Débat public et engagement contre le cyberharcèlement
Présente régulièrement dans les médias nationaux et internationaux, la chercheuse intervient sur les plateaux de télévision, les stations de radio et dans les colonnes de revues spécialisées. Cette exposition médiatique sur des sujets particulièrement sensibles l’a toutefois confrontée à des dérives violentes dans l’espace numérique.
Face aux attaques subies par les universitaires, elle a publiquement dénoncé l’inaction publique face aux cyberpsychopathes et aux campagnes de haine en ligne.
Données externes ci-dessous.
/-- READ_STATUS, code 30h: two words, whose fields are the state, the basis (NORMAL outside RUN), the stop cause, the
refusal code, the quiet bit and the handover state, and the first offending index; nothing is cleared (R17, R182,
R201). The codes of states, bases, stop causes and handover states are those of 11_formats.md. -/
def Obligations.ReadStatusReportsItsFields : Prop :=
  ∀ (arg : Byte) (words : List Word) (s : State), s.active = true → s.ctl.refusalCode ≤ 6 →
    let d := s.deliver (1 + words.length)
    ∃ w : Word, exec (.readStatus arg words) s
        = .next { d with lp := { d.lp with reply := [w, BitVec.ofNat 16 s.ctl.refusalIndex] } }
      ∧ w.toNat / 8192 = s.ctl.state.code
      ∧ w.toNat / 2048 % 4 = (if s.ctl.state = .run then s.ale.selection.basis.code else 0)
      ∧ w.toNat / 512 % 4 = s.ctl.stopCause.code
      ∧ w.toNat / 64 % 8 = s.ctl.refusalCode
      ∧ w.toNat / 32 % 2 = (if s.sbi.interval = .sixteen then 1 else 0)
      ∧ w.toNat / 4 % 8 = s.hou.report.code ∧ w.toNat % 4 = 0
      ∧ [LifeState.config, .listen, .run, .stopping, .stopped].map LifeState.code = [0, 1, 2, 3, 4]
      ∧ [Basis.normal, .fallback, .isolated].map Basis.code = [0, 1, 2]
      ∧ [StopCause.none, .host, .duplicate].map StopCause.code = [0, 1, 2]
      ∧ [HoReport.none, .opened, .completed, .cancelled, .expired].map HoReport.code = [0, 1, 2, 3, 4]

/-- READ_SNAPSHOT, code 31h: the sixteen words of the copy as it stands, then their check code; nothing is cleared
(R184, R201). READ_DIAG, code 33h: the flags and the five counters are copied into the reply and cleared; PMK, the
health latch and every other part of the state stand (R186, R193, R196). -/
def Obligations.ReadSnapshotAndReadDiag : Prop :=
  ∀ (arg : Byte) (words : List Word) (s : State), s.active = true →
    let d := s.deliver (1 + words.length)
    (∃ reply : List Word, exec (.readSnapshot arg words) s = .next { d with lp := { d.lp with reply := reply } }
      ∧ reply.length = 17 ∧ (∀ k : Fin 16, reply.getD k.val 0 = s.lp.snapshot[k])
      ∧ reply.getD 16 0 = checkCode (s.lp.snapshot.toList.flatMap wordBytes))
    ∧ exec (.readDiag arg words) s = .next { d with
      lp := { d.lp with reply := s.hu.flags
        :: [s.hu.frameReject, s.hu.txOverwrite, s.hu.txErrors, s.hu.missed, s.hu.storeOverrun].map (BitVec.ofNat 16) }
      hu := { flags := 0, frameReject := 0, txOverwrite := 0, txErrors := 0, missed := 0, storeOverrun := 0
              pmk := s.hu.pmk, pmkLeft := s.hu.pmkLeft } }

/-- READ_PEER, code 32h: fourteen words of 0 where the table has no entry of that number, class NEVER where the entry
holds no record, else the record as it stands with its class judged by R45 (R59, R185, R201). The frame bytes are
those of the record's fields (log 24). -/
def Obligations.ReadPeerReportsTheRecord : Prop :=
  ∀ (number : Byte) (words : List Word) (s : State), s.active = true →
    let d := s.deliver (1 + words.length)
    let entry := s.pt.entries.find? (fun e => e.station.val == number.toNat)
    let fresh := max 1 (min 15 (s.word 6).toNat)
    let grace := min 15 (s.word 7).toNat
    (entry = none → exec (.readPeer number words) s
      = .next { d with lp := { d.lp with reply := List.replicate 14 0 } })
    ∧ (∀ e, entry = some e → e.record = none → exec (.readPeer number words) s
      = .next { d with lp := { d.lp with reply := 0x4000#16 :: List.replicate 13 0 } })
    ∧ (∀ e r, entry = some e → e.record = some r →
        ∃ reply : List Word, exec (.readPeer number words) s = .next { d with lp := { d.lp with reply := reply } }
        ∧ reply.length = 14
        ∧ (let periods := if r.frame.interval = .one then 1 else 16
           let cls := if r.age ≤ fresh * periods then 1 else if r.age ≤ (fresh + grace) * periods then 2 else 3
           reply.getD 0 0 = BitVec.ofNat 16 (cls * 4096 + if r.digest.isSome then 2048 else 0))
        ∧ reply.getD 1 0 = BitVec.ofNat 16 r.age ∧ reply.getD 2 0 = BitVec.ofNat 16 r.missed
        ∧ reply.getD 3 0 = r.digest.getD 0
        ∧ (∀ k, k < 8 → reply.getD (4 + k) 0
            = pairWord (r.frame.bytes.getD (2 * k) 0) (r.frame.bytes.getD (2 * k + 1) 0))
        ∧ reply.getD 12 0 = pairWord ((r.frame.echoes.map EchoEntry.byte).getD 0 0)
            ((r.frame.echoes.map EchoEntry.byte).getD 1 0)
        ∧ reply.getD 13 0 = pairWord ((r.frame.echoes.map EchoEntry.byte).getD 2 0) 0)

/-- A code that names no command, a command that lacks parameter words, and a WRITE_WORDS outside CONFIG, raises
PORT_FAULT and does nothing else; a transaction without a whole command word does nothing at all but deliver and empty
the reply (R170, R172, R175). -/
def Obligations.BadTransactionsRaisePortFault : Prop :=
  ∀ (code arg : Byte) (words : List Word) (s : State), s.active = true →
    let d := s.deliver (1 + words.length)
    let refused := Host.Outcome.next { d with hu := { s.hu with flags := s.hu.flags ||| 0x0001#16 } }
    (code ∉ commandCodes → exec (decodeTransaction (commandWord code arg :: words)) s = refused)
    ∧ (code = 0x01 ∨ code = 0x21 → words.length < 2 →
        exec (decodeTransaction (commandWord code arg :: words)) s = refused)
    ∧ (code = 0x20 → words = [] → exec (decodeTransaction (commandWord code arg :: words)) s = refused)
    ∧ (code = 0x02 → s.ctl.state ≠ .config → s.lp.wordsTaken ≤ words.length →
        exec (decodeTransaction (commandWord code arg :: words)) s = refused)
    ∧ exec (decodeTransaction []) s = .next { s with
        lp := { s.lp with sdo := [], reply := [], wordsTaken := 0, overrun := false } }

/-! ## Wheels, the timer expiry, the blocked bus (R24, R62 to R73, R179) -/

/-- WHEEL_PULSE: the count advances, the wheel's timestamp, interval, pulse count, expired mark, silent timer and
silent condition follow the pulse, and nothing else changes; the other wheel's history stands (R62, R69). `elapsed` is
the model's way to advance the 1 µs count (log 1). -/
def Obligations.WheelPulseUpdatesItsWheel : Prop :=
  ∀ (wheel : Wheel) (elapsed : BitVec 32) (s : State), s.active = true →
    let now := s.wsu.usCount + elapsed
    let w := if wheel = .wheel0 then s.wsu.wheel0 else s.wsu.wheel1
    ∃ delta : Option Nat,
      (w.lastTime = none → delta = w.delta)
      ∧ (∀ p, w.lastTime = some p → w.expired = true → delta = some 250001)
      ∧ (∀ p, w.lastTime = some p → w.expired = false →
          delta = some (if now = p then 1 else if 250000 < (now - p).toNat then 250001 else (now - p).toNat))
      ∧ (let w' : WheelHistory := { lastTime := some now, delta := delta, pulses := min 255 (w.pulses + 1)
                                    expired := false, silentTimer := 0, silent := false }
         exec (.wheelPulse wheel elapsed) s = .next { s with wsu := { s.wsu with
           usCount := now
           wheel0 := if wheel = .wheel0 then w' else s.wsu.wheel0
           wheel1 := if wheel = .wheel0 then s.wsu.wheel1 else w' } })

/-- PERIOD_TIMER_EXPIRY: the period count and the demand age grow, the WSU's publication is outstanding, the blocked
bus watch counts to 10 and raises BUS_BLOCKED there with an error for the latch, the silent timers grow and the
expired marks are set after 250000 µs, the inverter line is idle again; the last timestamp, interval and pulse count
of each wheel stand, and nothing else changes but the silent conditions, the windows and the sample, whose values
SampledSpeedsSilentWheelsAndFilter gives (R24, R62, R63, R165, R179). `elapsed` is the model's way to advance the 1 µs
count (log 1). When the period count advances (log 9) and that a wheel without a pulse gets no expired mark (log 31)
are the model's readings; that the expiry supersedes a computation still under way (log 4) and that the line is idle
from here on (log 25) are its choices. -/
def Obligations.TimerExpiryBeginsThePeriod : Prop :=
  ∀ (elapsed : BitVec 32) (s : State), s.active = true →
    let now := s.wsu.usCount + elapsed
    let idle := if s.sbi.slot.isSome = true ∧ s.sbi.gapSeen = false then min 10 (s.sbi.idleWatch + 1) else 0
    ∃ t : State, exec (.periodTimerExpiry elapsed) s = .next t
      ∧ t = { s with
          periodCount := s.periodCount + 1, stage := .sample, wsu := t.wsu, hu := { s.hu with flags := t.hu.flags }
          icl := { s.icl with line := none }
          lp := { s.lp with demandAge := min 255 (s.lp.demandAge + 1) }
          sbi := { s.sbi with idleWatch := idle, gapSeen := false, latch := t.sbi.latch } }
      ∧ t.wsu.usCount = now
      ∧ t.wsu.wheel0 = { s.wsu.wheel0 with
          expired := t.wsu.wheel0.expired, silentTimer := min 2000 (s.wsu.wheel0.silentTimer + 1)
          silent := t.wsu.wheel0.silent }
      ∧ t.wsu.wheel1 = { s.wsu.wheel1 with
          expired := t.wsu.wheel1.expired, silentTimer := min 2000 (s.wsu.wheel1.silentTimer + 1)
          silent := t.wsu.wheel1.silent }
      ∧ (t.wsu.wheel0.expired = true ↔
          s.wsu.wheel0.expired = true ∨ ∃ p, s.wsu.wheel0.lastTime = some p ∧ 250000 < (now - p).toNat)
      ∧ (t.wsu.wheel1.expired = true ↔
          s.wsu.wheel1.expired = true ∨ ∃ p, s.wsu.wheel1.lastTime = some p ∧ 250000 < (now - p).toNat)
      ∧ (let blocked := if idle = 10 then 0x0400#16 else 0
         let silent := if t.wsu.sample.silent0 = true ∨ t.wsu.sample.silent1 = true then 0x0008#16 else 0
         t.hu.flags = s.hu.flags ||| blocked ||| silent)
      ∧ t.sbi.latch.error = (s.sbi.latch.error || decide (idle = 10))
      ∧ t.sbi.latch.warning = (s.sbi.latch.warning || t.wsu.sample.silent0 || t.wsu.sample.silent1)

/-- A sample (R63 to R72). The speed of each wheel: 0 below two pulses and after 250000 µs without one, else its pulse
distance over the greater of Δ and e, held at 8191, trimmed by its trim and clamped to 4095. The silent conditions and
the filter: a condition that stands goes on standing; one that does not is established where its timer is at the
wheel-silent time, the other wheel turns above 4 km/h, and the same does not hold of the other wheel, nor any
condition stand; the axle speed leaves a silent wheel out; both windows keep their eight newest entries and the
outputs are floors of means. `elapsed` is the model's way to advance the 1 µs count (log 1). -/
def Obligations.SampledSpeedsSilentWheelsAndFilter : Prop :=
  ∀ (elapsed : BitVec 32) (s t : State), s.active = true → exec (.periodTimerExpiry elapsed) s = .next t →
    let speedIs (w : WheelHistory) (distWord trimWord : Word) (speed : Nat) : Prop :=
      let dist := max 500 (min 10000 distWord.toNat)
      let trim : Int := max (-50) (min 50 trimWord.toInt)
      (w.pulses < 2 ∨ w.expired = true → speed = 0)
      ∧ (∀ p, w.lastTime = some p → 250000 < (s.wsu.usCount + elapsed - p).toNat → speed = 0)
      ∧ (∀ p delta, w.lastTime = some p → w.delta = some delta → 2 ≤ w.pulses → w.expired = false →
          (s.wsu.usCount + elapsed - p).toNat ≤ 250000 →
          let e := max 1 (s.wsu.usCount + elapsed - p).toNat
          let v := min 8191 (dist * 576 / max delta e)
          (speed : Int) = min 4095 ((v : Int) * (1000 + trim) / 1000))
    let time := max 20 (min 2000 (s.word 148).toNat)
    let v0 := t.wsu.sample.speed0
    let v1 := t.wsu.sample.speed1
    let due0 := time ≤ t.wsu.wheel0.silentTimer ∧ 64 < v1
    let due1 := time ≤ t.wsu.wheel1.silentTimer ∧ 64 < v0
    let nA := max 1 (min 8 (s.word 144).toNat)
    let nB := max 1 (min 8 (s.word 145).toNat)
    (t.wsu.wheel0.silent = true ↔
      s.wsu.wheel0.silent = true ∨ (due0 ∧ ¬due1 ∧ s.wsu.wheel1.silent = false))
    ∧ (t.wsu.wheel1.silent = true ↔
      s.wsu.wheel1.silent = true ∨ (due1 ∧ ¬due0 ∧ s.wsu.wheel0.silent = false))
    ∧ t.wsu.sample.silent0 = t.wsu.wheel0.silent ∧ t.wsu.sample.silent1 = t.wsu.wheel1.silent
    ∧ t.wsu.sample.axle = (if t.wsu.wheel0.silent = true then v1 else if t.wsu.wheel1.silent = true then v0
        else (v0 + v1) / 2)
    ∧ (∃ dropped, s.wsu.windowA ++ [t.wsu.sample.axle] = dropped ++ t.wsu.windowA)
    ∧ t.wsu.windowA.length = min 8 (s.wsu.windowA.length + 1)
    ∧ (∃ outA older newest droppedB,
        t.wsu.windowA = older ++ newest ∧ newest.length = min nA t.wsu.windowA.length
        ∧ outA = newest.sum / newest.length
        ∧ s.wsu.windowB ++ [outA] = droppedB ++ t.wsu.windowB)
    ∧ t.wsu.windowB.length = min 8 (s.wsu.windowB.length + 1)
    ∧ (∃ older newest, t.wsu.windowB = older ++ newest ∧ newest.length = min nB t.wsu.windowB.length
        ∧ t.wsu.sample.filtered = newest.sum / newest.length)
    ∧ speedIs s.wsu.wheel0 (s.word 134) (s.word 136) t.wsu.sample.speed0
    ∧ speedIs s.wsu.wheel1 (s.word 135) (s.word 137) t.wsu.sample.speed1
Elle alerte régulièrement sur l’impact psychologique de ces intimidations qui menacent la liberté de recherche et la sérénité du débat démocratique.
En croisant l’histoire politique, l’analyse stratégique et l’étude des affects humains, Myriam Benraad offre des clés indispensables pour appréhender les crises moyen-orientales contemporaines. Ses travaux rappellent avec force que la résolution durable des conflits ne saurait faire l’économie d’une écoute attentive des mémoires blessées et des sentiments d’injustice.